Fig. 8. The replication machinery promotes Rad51-dependent recombination and prevents Rad52-dependent SSA at centromeres.

a The replication machinery containing Pol α, Pol ε, Pof3, and Swi1 promotes Rad51-dependent recombination by preventing single-strand gap formation at centromeres (left). However, when single-strand gaps are formed on the template DNA, Rad52-dependent SSA occurs between a pair of complementary ssDNAs (right). Specific involvement of Msh2, Msh3, and Mus81 in Rad52-dependent GCRs suggests that joint molecules formed by Rad52-dependent SSA are stabilised by the Msh2–Msh3 ring-like complex, and are resolved by the Mus81 endonuclease into half-crossover products. Half-crossover between inverted repeats that are present on the opposite sides of sister centromeres results in the formation of isochromosomes. Dissociation of the joint molecule that occurs independently of Msh2–Msh3 and Mus81 may result in gene conversion through non-crossover recombination. b The CMG helicase, which consists of Cdc45, MCM2-7, and GINS, is involved in the progression of replication forks.
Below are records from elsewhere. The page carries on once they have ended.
/-! ### A completion as data -/

/-- A command's completion, apart from the state it is applied to. -/
inductive Completion where
  /-- the message `out` written at `dst`, then success (R65) -/
  | ok (dst : Nat) (out : List Byte) (dout outLen : Word) (ndata : BitVec 3) (npad : BitVec 2)
  /-- `lost` bytes from `dst` on left unspecified, then an error (R66, R88) -/
  | error (dst lost : Nat) (e : ErrCode) (byte : Byte) (index dout : Word)

/-- The state after a completion. -/
def Completion.apply : Completion → State → State
  | .ok dst out dout outLen ndata npad, s => (s.writeBytes dst out).completeOk dout outLen ndata npad
  | .error dst lost e byte index dout, s => (s.scramble dst lost).completeError e byte index dout

/-- The completion has no BUF part. -/
def Completion.LeavesBuf : Completion → Prop
  | .ok _ out _ _ _ _ => out = []
  | .error _ lost _ _ _ _ => lost = 0

/-- A completion empties LATCH, whatever it held. -/
theorem Completion.apply_latched (c : Completion) (s : State) (x : Option Latch) :
    c.apply { s with latch := x } = c.apply s := by
  cases c <;> rfl

/-- A completion neither reads nor writes the operand registers. -/
theorem Completion.apply_operands (c : Completion) (s : State) (w x y z : Word) :
    c.apply { s with din := w, srcAddr := x, srcLen := y, dstAddr := z } =
      { c.apply s with din := w, srcAddr := x, srcLen := y, dstAddr := z } := by
  cases c <;> rfl

section
variable {c : Completion} (hc : c.LeavesBuf) (s : State)
include hc

theorem Completion.LeavesBuf.bufKept : BufKept s (c.apply s) := by
  cases c with
  | ok => cases hc; exact fun _ => rfl
  | error => cases hc; exact fun _ => rfl

theorem Completion.LeavesBuf.apply_buf (m : List Host.Cell) (k : Nat) :
    c.apply { s with buf := m, bufSeed := k } = { c.apply s with buf := m, bufSeed := k } := by
  cases c with
  | ok => cases hc; rfl
  | error => cases hc; rfl

end

/-- The results of a completion are those of any other state it is applied to, and so is BUF after a success. -/
theorem Completion.apply_results (c : Completion) {s s' : State} (hbuf : BufKept s s') :
    (c.apply s).dout = (c.apply s').dout ∧ (c.apply s).outLen = (c.apply s').outLen ∧
      (c.apply s).errIndex = (c.apply s').errIndex ∧
      { (c.apply s).status with ovr := false } = { (c.apply s').status with ovr := false } ∧
      ((c.apply s).status.valid = true → ∀ i, (c.apply s).bufByte i = (c.apply s').bufByte i) := by
  cases c with
  | ok dst out dout outLen ndata npad =>
    refine ⟨rfl, rfl, rfl, rfl, fun _ i => ?_⟩
    simp only [Completion.apply, State.completeOk_bufByte, State.writeBytes_bufByte, hbuf i]
  | error dst lost e byte index dout => exact ⟨rfl, rfl, rfl, rfl, nofun⟩

/-! ### The operand fields of a command -/

/-- The two latches hold the same in the operand fields the command lists (R60, R62). -/
def SameFields : Instr → Latch → Latch → Prop
  | .enc3 _, l, l' => l.din.extractLsb' 0 24 = l'.din.extractLsb' 0 24
  | .enc2 _, l, l' => l.din.extractLsb' 8 16 = l'.din.extractLsb' 8 16
  | .enc1 _, l, l' => l.din.extractLsb' 16 8 = l'.din.extractLsb' 16 8
  | .dec _, l, l' => l.din = l'.din
  | .decF _, l, l' => l.din = l'.din
  | .lutf _, l, l' => l.din.extractLsb' 0 6 = l'.din.extractLsb' 0 6
  | .lutr _, l, l' => l.din.extractLsb' 0 8 = l'.din.extractLsb' 0 8
  | .encm _, l, l' => l.src = l'.src ∧ l.len = l'.len ∧ l.dst = l'.dst
  | .decm _, l, l' => l.src = l'.src ∧ l.len = l'.len ∧ l.dst = l'.dst

theorem sameFields_refl (i : Instr) (l : Latch) : SameFields i l l := by
  cases i <;> simp [SameFields]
Swi1/Tof1 and Pof3/Dia2, which are associated with the CMG helicase, and lagging- and leading-strand polymerases (Pol α and Pol ε, respectively) are required for tight coupling of DNA unwinding and synthesis at centromeres. Mutations in these replication proteins can uncouple DNA unwinding and synthesis, resulting in the formation of single-strand gaps, which in turn can be used in Rad52-dependent SSA.